Introduction:
TL/DR: Parental leave is a predictable, high-impact transition point; in patient-facing, shift-based teams, it’s also one of the most fragile. Our survey with The Health Management Academy surfaces practical and budget-friendly actions leaders can take right now to reduce coverage stress, enable safe re-entry, and improve retention.
Parental leave is one of life’s most profound transitions, filled with joy and exhaustion. For healthcare professionals with patient-facing responsibilities, the challenges are often amplified by shift work, unpredictable hours, physical demands, and systems that haven’t evolved as quickly as those in other industries.
For nurses, this transition is especially common: a majority are female of reproductive age, making parental leave routine in many workplaces. Amid an ongoing nursing shortage, every departure and return affects team morale, staffing, and patient care.
While research specific to nurse retention following parental leave is limited, existing data paints a concerning picture. Nearly 46% of nurses between ages 31 and 40 who are not currently working cite “family obligations” as the primary reason for leaving the workforce. And for those who stay, studies show that nurses who take parental leave experience significantly slower career progression than their childless male counterparts— even five years after the child birth.
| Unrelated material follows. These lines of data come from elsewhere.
-- ==== Sys2Proof/Machine/Alu8.lean ====
section
/-! DEFINITION. The 8-bit arithmetic and logic (spec/43_alu8.md): first the operation of each family, then the meaning of
each instruction. Operands are read before the destination is written (R155, R164). -/

namespace Sys2Proof.Machine

/-- `INC r8` (R153): `F.C` keeps its value. -/
def inc8 (o : R8) (s : State) : Result :=
  let v := s.readR8 o
  let res := v + 1#8
  .next ((s.writeR8 o res).setFlags { s.flags with z := zeroFlag res, n := false, h := (addFlags v 1#8).half })

/-- `DEC r8` (R154): `F.C` keeps its value. -/
def dec8 (o : R8) (s : State) : Result :=
  let v := s.readR8 o
  let res := v - 1#8
  .next ((s.writeR8 o res).setFlags { s.flags with z := zeroFlag res, n := true, h := (subFlags v 1#8).half })

/-- `A +8 rhs` into `A` with the flags of the addition (R156, R157). -/
def addToA (rhs : Byte) (s : State) : State :=
  let k := addFlags s.a rhs
  let res := s.a + rhs
  (s.setReg .a res).setFlags { z := zeroFlag res, n := false, h := k.half, c := k.full }

/-- The flags of `A -8 rhs` (R158, R159, R163). -/
def subtractFlags (rhs : Byte) (s : State) : State :=
  let k := subFlags s.a rhs
  s.setFlags { z := zeroFlag (s.a - rhs), n := true, h := k.half, c := k.full }

/-- `A -8 rhs` into `A` with the flags of the subtraction (R158, R159). -/
def subtractFromA (rhs : Byte) (s : State) : State := (subtractFlags rhs s).setReg .a (s.a - rhs)

/-- The result of a logic operation into `A` (R160, R161, R162): HalfCarry is given, Subtract and Carry are reset. -/
def logicToA (res : Byte) (half : Bool) (s : State) : State :=
  (s.setReg .a res).setFlags { z := zeroFlag res, n := false, h := half, c := false }

/-- `ADD A,r8` (R156). -/
def addA (o : R8) (s : State) : Result := .next (addToA (s.readR8 o) s)

/-- `ADC A,r8` (R157). -/
def adcA (o : R8) (s : State) : Result := .next (addToA (foldCarry (s.readR8 o) s.flags.c) s)

/-- `SUB A,r8` (R158). -/
def subA (o : R8) (s : State) : Result := .next (subtractFromA (s.readR8 o) s)

/-- `SBC A,r8` (R159). -/
def sbcA (o : R8) (s : State) : Result := .next (subtractFromA (foldCarry (s.readR8 o) s.flags.c) s)

/-- `AND A,r8` (R160). -/
def andA (o : R8) (s : State) : Result := .next (logicToA (s.a &&& s.readR8 o) true s)

/-- `XOR A,r8` (R161). -/
def xorA (o : R8) (s : State) : Result := .next (logicToA (s.a ^^^ s.readR8 o) false s)

/-- `OR A,r8` (R162). -/
def orA (o : R8) (s : State) : Result := .next (logicToA (s.a ||| s.readR8 o) false s)

/-- `CP A,r8` (R163): SUB's flags, `A` unchanged. -/
def cpA (o : R8) (s : State) : Result := .next (subtractFlags (s.readR8 o) s)

/-- INC B, opcode 0x04 (R153). -/
def execIncB (s : State) : Result := inc8 (.reg .b) s

/-- INC C, opcode 0x0C (R153). -/
def execIncC (s : State) : Result := inc8 (.reg .c) s

/-- INC D, opcode 0x14 (R153). -/
def execIncD (s : State) : Result := inc8 (.reg .d) s

/-- INC E, opcode 0x1C (R153). -/
def execIncE (s : State) : Result := inc8 (.reg .e) s

/-- INC H, opcode 0x24 (R153). -/
def execIncH (s : State) : Result := inc8 (.reg .h) s

/-- INC L, opcode 0x2C (R153). -/
def execIncL (s : State) : Result := inc8 (.reg .l) s

/-- INC (HL), opcode 0x34 (R153). -/
def execIncAtHl (s : State) : Result := inc8 (.atHl) s

/-- INC A, opcode 0x3C (R153). -/
def execIncA (s : State) : Result := inc8 (.reg .a) s

/-- DEC B, opcode 0x05 (R154). -/
def execDecB (s : State) : Result := dec8 (.reg .b) s

/-- DEC C, opcode 0x0D (R154). -/
def execDecC (s : State) : Result := dec8 (.reg .c) s

/-- DEC D, opcode 0x15 (R154). -/
def execDecD (s : State) : Result := dec8 (.reg .d) s

/-- DEC E, opcode 0x1D (R154). -/
def execDecE (s : State) : Result := dec8 (.reg .e) s

/-- DEC H, opcode 0x25 (R154). -/
def execDecH (s : State) : Result := dec8 (.reg .h) s

/-- DEC L, opcode 0x2D (R154). -/
def execDecL (s : State) : Result := dec8 (.reg .l) s

/-- DEC (HL), opcode 0x35 (R154). -/
def execDecAtHl (s : State) : Result := dec8 (.atHl) s

/-- DEC A, opcode 0x3D (R154). -/
def execDecA (s : State) : Result := dec8 (.reg .a) s

/-- ADD A,B, opcode 0x80 (R156). -/
def execAddAB (s : State) : Result := addA (.reg .b) s

/-- ADD A,C, opcode 0x81 (R156). -/
def execAddAC (s : State) : Result := addA (.reg .c) s

/-- ADD A,D, opcode 0x82 (R156). -/
def execAddAD (s : State) : Result := addA (.reg .d) s

/-- ADD A,E, opcode 0x83 (R156). -/
def execAddAE (s : State) : Result := addA (.reg .e) s

/-- ADD A,H, opcode 0x84 (R156). -/
def execAddAH (s : State) : Result := addA (.reg .h) s

/-- ADD A,L, opcode 0x85 (R156). -/
def execAddAL (s : State) : Result := addA (.reg .l) s

/-- ADD A,(HL), opcode 0x86 (R156). -/
def execAddAAtHl (s : State) : Result := addA (.atHl) s

/-- ADD A,A, opcode 0x87 (R156). -/
def execAddAA (s : State) : Result := addA (.reg .a) s

/-- ADC A,B, opcode 0x88 (R157). -/
def execAdcAB (s : State) : Result := adcA (.reg .b) s

/-- ADC A,C, opcode 0x89 (R157). -/
def execAdcAC (s : State) : Result := adcA (.reg .c) s

/-- ADC A,D, opcode 0x8A (R157). -/
def execAdcAD (s : State) : Result := adcA (.reg .d) s

/-- ADC A,E, opcode 0x8B (R157). -/
def execAdcAE (s : State) : Result := adcA (.reg .e) s

/-- ADC A,H, opcode 0x8C (R157). -/
def execAdcAH (s : State) : Result := adcA (.reg .h) s

/-- ADC A,L, opcode 0x8D (R157). -/
def execAdcAL (s : State) : Result := adcA (.reg .l) s

/-- ADC A,(HL), opcode 0x8E (R157). -/
def execAdcAAtHl (s : State) : Result := adcA (.atHl) s

/-- ADC A,A, opcode 0x8F (R157). -/
def execAdcAA (s : State) : Result := adcA (.reg .a) s

/-- SUB A,B, opcode 0x90 (R158). -/
def execSubAB (s : State) : Result := subA (.reg .b) s

/-- SUB A,C, opcode 0x91 (R158). -/
def execSubAC (s : State) : Result := subA (.reg .c) s

/-- SUB A,D, opcode 0x92 (R158). -/
def execSubAD (s : State) : Result := subA (.reg .d) s

/-- SUB A,E, opcode 0x93 (R158). -/
def execSubAE (s : State) : Result := subA (.reg .e) s

/-- SUB A,H, opcode 0x94 (R158). -/
def execSubAH (s : State) : Result := subA (.reg .h) s

/-- SUB A,L, opcode 0x95 (R158). -/
def execSubAL (s : State) : Result := subA (.reg .l) s

/-- SUB A,(HL), opcode 0x96 (R158). -/
def execSubAAtHl (s : State) : Result := subA (.atHl) s

/-- SUB A,A, opcode 0x97 (R158). -/
def execSubAA (s : State) : Result := subA (.reg .a) s

/-- SBC A,B, opcode 0x98 (R159). -/
def execSbcAB (s : State) : Result := sbcA (.reg .b) s

/-- SBC A,C, opcode 0x99 (R159). -/
def execSbcAC (s : State) : Result := sbcA (.reg .c) s

/-- SBC A,D, opcode 0x9A (R159). -/
def execSbcAD (s : State) : Result := sbcA (.reg .d) s

/-- SBC A,E, opcode 0x9B (R159). -/
def execSbcAE (s : State) : Result := sbcA (.reg .e) s

/-- SBC A,H, opcode 0x9C (R159). -/
def execSbcAH (s : State) : Result := sbcA (.reg .h) s

/-- SBC A,L, opcode 0x9D (R159). -/
def execSbcAL (s : State) : Result := sbcA (.reg .l) s

/-- SBC A,(HL), opcode 0x9E (R159). -/
def execSbcAAtHl (s : State) : Result := sbcA (.atHl) s

/-- SBC A,A, opcode 0x9F (R159). -/
def execSbcAA (s : State) : Result := sbcA (.reg .a) s

/-- AND A,B, opcode 0xA0 (R160). -/
def execAndAB (s : State) : Result := andA (.reg .b) s

/-- AND A,C, opcode 0xA1 (R160). -/
def execAndAC (s : State) : Result := andA (.reg .c) s

/-- AND A,D, opcode 0xA2 (R160). -/
def execAndAD (s : State) : Result := andA (.reg .d) s

/-- AND A,E, opcode 0xA3 (R160). -/
def execAndAE (s : State) : Result := andA (.reg .e) s

/-- AND A,H, opcode 0xA4 (R160). -/
def execAndAH (s : State) : Result := andA (.reg .h) s

/-- AND A,L, opcode 0xA5 (R160). -/
def execAndAL (s : State) : Result := andA (.reg .l) s

/-- AND A,(HL), opcode 0xA6 (R160). -/
def execAndAAtHl (s : State) : Result := andA (.atHl) s

/-- AND A,A, opcode 0xA7 (R160). -/
def execAndAA (s : State) : Result := andA (.reg .a) s

/-- XOR A,B, opcode 0xA8 (R161). -/
def execXorAB (s : State) : Result := xorA (.reg .b) s

/-- XOR A,C, opcode 0xA9 (R161). -/
def execXorAC (s : State) : Result := xorA (.reg .c) s

/-- XOR A,D, opcode 0xAA (R161). -/
def execXorAD (s : State) : Result := xorA (.reg .d) s

/-- XOR A,E, opcode 0xAB (R161). -/
def execXorAE (s : State) : Result := xorA (.reg .e) s

/-- XOR A,H, opcode 0xAC (R161). -/
def execXorAH (s : State) : Result := xorA (.reg .h) s

/-- XOR A,L, opcode 0xAD (R161). -/
def execXorAL (s : State) : Result := xorA (.reg .l) s

/-- XOR A,(HL), opcode 0xAE (R161). -/
def execXorAAtHl (s : State) : Result := xorA (.atHl) s

/-- XOR A,A, opcode 0xAF (R161). -/
def execXorAA (s : State) : Result := xorA (.reg .a) s

/-- OR A,B, opcode 0xB0 (R162). -/
def execOrAB (s : State) : Result := orA (.reg .b) s

/-- OR A,C, opcode 0xB1 (R162). -/
def execOrAC (s : State) : Result := orA (.reg .c) s

/-- OR A,D, opcode 0xB2 (R162). -/
def execOrAD (s : State) : Result := orA (.reg .d) s

/-- OR A,E, opcode 0xB3 (R162). -/
def execOrAE (s : State) : Result := orA (.reg .e) s

/-- OR A,H, opcode 0xB4 (R162). -/
def execOrAH (s : State) : Result := orA (.reg .h) s

/-- OR A,L, opcode 0xB5 (R162). -/
def execOrAL (s : State) : Result := orA (.reg .l) s

/-- OR A,(HL), opcode 0xB6 (R162). -/
def execOrAAtHl (s : State) : Result := orA (.atHl) s

/-- OR A,A, opcode 0xB7 (R162). -/
def execOrAA (s : State) : Result := orA (.reg .a) s

/-- CP A,B, opcode 0xB8 (R163). -/
def execCpAB (s : State) : Result := cpA (.reg .b) s

/-- CP A,C, opcode 0xB9 (R163). -/
def execCpAC (s : State) : Result := cpA (.reg .c) s

/-- CP A,D, opcode 0xBA (R163). -/
def execCpAD (s : State) : Result := cpA (.reg .d) s

/-- CP A,E, opcode 0xBB (R163). -/
def execCpAE (s : State) : Result := cpA (.reg .e) s

/-- CP A,H, opcode 0xBC (R163). -/
def execCpAH (s : State) : Result := cpA (.reg .h) s

/-- CP A,L, opcode 0xBD (R163). -/
def execCpAL (s : State) : Result := cpA (.reg .l) s

/-- CP A,(HL), opcode 0xBE (R163). -/
def execCpAAtHl (s : State) : Result := cpA (.atHl) s

/-- CP A,A, opcode 0xBF (R163). -/
def execCpAA (s : State) : Result := cpA (.reg .a) s

end Sys2Proof.Machine
end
These realities highlight the need for systems that not only accommodate parental leave but actively support nurses, protecting their well-being, careers, and workforce stability. The good news? The solutions are within reach and modest, well-designed interventions can have outsized impact.
Published by Michelle Yu, CEO, Josie
What We Heard from Nurse Leaders and Staff
In June 2025, our team at Josie conducted a survey (n = 52) with nurse leaders to better understand challenges and opportunities in supporting staff through parental leave. Participants reflected on both their leadership experiences and, where applicable, their own parental leave. Our results, including anonymized quotes, survey data, and suggested actions steps are summarized below.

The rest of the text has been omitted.